My setup on my Roamio was absolutely painless. So now that TWC has it figured out we will be getting Charter. I sure hope they have their act together.


----------



## dlfl (Jul 6, 2006)

TWC SW Ohio being selected as part of the piece of the Comcast/TWC merger to be lopped off just so the deal doesn't look too big may be an indication of the extreme esteem with which TWC has regarded us.  (I can say the esteem is mutual. )


----------



## TheD0na1d (Jun 4, 2014)

the wonderful thing that is google lead me to this thread... I'm also in the Cincinnati area (Batavia to be exact) and a current TWC subscriber. I have a few months left on my "good" new customer promo bundle pricing, so i'm looking at options to cut down to just TW internet.

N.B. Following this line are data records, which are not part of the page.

/-! ### Starting a frame (R265–R270, R275) -/

/-- Whether the frame at the head of a stream may start (R266). -/
def State.frameReady (s : State) (st : Fin 8) (f : OutFrame) : Bool :=
  let c := f.pb.streamCtl st
  let org := f.pb.fld (0x181 + 4 * st.val) 0
  let size := f.pb.fld (0x181 + 4 * st.val) 1
  if fld c 7 6 = 3 then (match s.srcFrame f.port f.src with | some fr => fr.ended | none => true)
  else if bitOf c 21 then s.rowFinal f (((lineRows f.pb st 0).1.head?.map (·.1)).getD 0)
  else (List.range (fld size 27 16)).all fun i => s.rowFinal f (fld org 27 16 + i)

/-- The curve that a frame uses and its record's count (R198): not the frame's own record's. -/
def State.curveFor (s : State) (f : OutFrame) : List Byte × W :=
  let x := s.port f.port
  if x.curveMer = s.agreedOf f.port f.src then (x.prevCurve.toList, x.prevCurveMer) else (x.curve.toList, x.curveMer)

/-- Whether a source word that a frame's lines will read carries poison, or an error that no correction removes (R247, R268): known, for a
WHOLE frame's header, before its lines are formed. -/
def State.framePoisoned (s : State) (st : Fin 8) (f : OutFrame) : Bool :=
  let c := f.pb.streamCtl st
  let bad := s.store.poison ++ s.store.hard
  let n := f.pb.cols f.port
  let w (i : Nat) : W := f.pb.fld (0x181 + 4 * st.val) i
  let crop (base size : Nat) : Bool :=
    (List.range (fld (w 1) 27 16)).any fun r =>
      let a := base + ((fld (w 0) 27 16 + r) * n + fld (w 0) 11 0) * size
      bad.any fun x => decide (a < 8 * x + 8) && decide (8 * x < a + size * fld (w 1) 11 0)
  if fld c 7 6 = 3 then
    let e := f.pb.fld (0x182 + 4 * st.val) 0
    let base := recordAddr f.pb f.port 0 0
    let total := f.pb.tileCount f.port
    bad.any fun x => [8 * x, 8 * x + 4].any fun a =>
      let k := (a - base) / 64
      let t := k / n / 64 * f.pb.tilesAcross f.port + k % n / 64
      decide (base ≤ a) && decide (k < n * f.pb.rows f.port) && decide ((t + total - f.tile) % total < fld e 15 8) &&
        bitOf e (16 + a % 64 / 4)
  else if fld c 5 4 = 1 ∨ fld c 5 4 = 2 then crop (streamBase st) 2
  else match f.slot with
    | some sl => crop (slotBase f.port sl) 4
    | none => false

/-- Line 0 of the header, words w0–w14, and the frame with its own flags, patched and poisoned as far as it is known, and the tiles from the
cursor as it stands now (R267–R270, R279). -/
def State.headOf (s : State) (st : Fin 8) (f : OutFrame) : OutFrame :=
  let x := s.stream st
  let c := f.pb.streamCtl st
  let toned := fld c 7 6 == 1 || fld c 7 6 == 2
  let cv := s.curveFor f
  let older := toned && cv.2 != s.agreedOf f.port f.src - 1
  let flawed := match s.srcFrame f.port f.src with
    | some fr => !fr.held && fr.flawedNow f.port
    | none => false
  let exp := fld c 7 6 == 3
  let f := { f with tile := x.cursor }
  let w8 := if exp then wn (x.cursor + 2 ^ 16 * fld (f.pb.fld (0x182 + 4 * st.val) 0) 15 8) else f.head.getD 8 0
  let poison := !bitOf c 21 && s.framePoisoned st f
  let fl := f.flags ||| (if poison then 0x00200000 else 0 : W) ||| (if flawed then 0x00010000 else 0 : W) |||
    (if x.firstPend then 0x00400000 else 0 : W) ||| (if x.failover then 0x00080000 else 0 : W) |||
    (if older then 0x00800000 else 0 : W) ||| (if bitOf c 21 then 0x02000000 else 0 : W)
  { f with flags := fl, curve := cv.1, curveMer := cv.2,
           head := (((f.head.set 8 w8).set 1 x.frames).set 3 (wn (fld (f.head.getD 3 0) 15 0) ||| fl)).set 7 (if toned then cv.2 else 0xFFFFFFFF) }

i currently lease the cisco 8742HDC HD DVR from them for my living room TV as well as 2x DTA 170HD digital tuners for the bedroom TV's

from what i see, the roamio HD will be very similar to the cisco that i have now (both have 500GB HDD), but the roamio will have 4 tuners vs. just 2 on the cisco. i might add 2x tivo mini's down the road, but for now, the basic digital tuners are fine in the bedrooms.

now just correct me if i'm wrong, the only cost to switch to this tivo roamio HD would be:
-initial cost of the roamio HD (currently $169.99 on amazon)
-monthly cost of cableCARD and tuning adapter (*OP care to tell me what you pay for those?*)
-monthly cost to tivo for guide service ($14.99)

... and this tivo unit is going to have a similar type (i understand different colors and fonts, etc.) of guide and recorded show list as my current TWC provided cisco unit does? is there any reason why i shouldn't switch to a tivo unit? will i be losing any channels by switching to it?

thanks


----------



## dlfl (Jul 6, 2006)

CableCARD's are $2.50/mo. and TA's are "free".

There's also the option to purchase a lifetime TiVo subscription for $300 or $400. This is tied to the lifetime of the box.

My personal experience is the TA has been a constant PITA over the 5 years I have had it, requiring hours of rebooting and phone calls. Unfortunately, with TiVo and TWC there is no one who takes ultimate responsibility for proper functioning. Both parties can point the finger at the other one. I understand there are other Tivo users in the TWC SW Ohio region who have had much better experiences, so YMMV. I suspect TA problems are localized to specific neighborhoods depending on quality of cabling and equipment.

Promotion packages are always available (not just to new subscribers) and you should always ask about them. It's like bargaining with car salesmen -- you're asking to be taken if you don't do it.


----------



## TheD0na1d (Jun 4, 2014)

dlfl said:


> CableCARD's are $2.50/mo. and TA's are "free".
> 
> There's also the option to purchase a lifetime TiVo subscription for $300 or $400. This is tied to the lifetime of the box.
> 
> ...


thanks for the info, i guess this site doesn't have any kind of "rep" to give you?

i saw the lifetime subscription cost. i think i will just try it out for a couple months to make sure i like it. i'm guessing that the lifetime sub can be added on later down the line if i like it?

i live in a fairly new neighborhood (about 9 years old), but my personal condo building is only about 2 years old, so all of the cabling in the immediate vicinity is pretty new. hopefully that will lead to few problems with the TA.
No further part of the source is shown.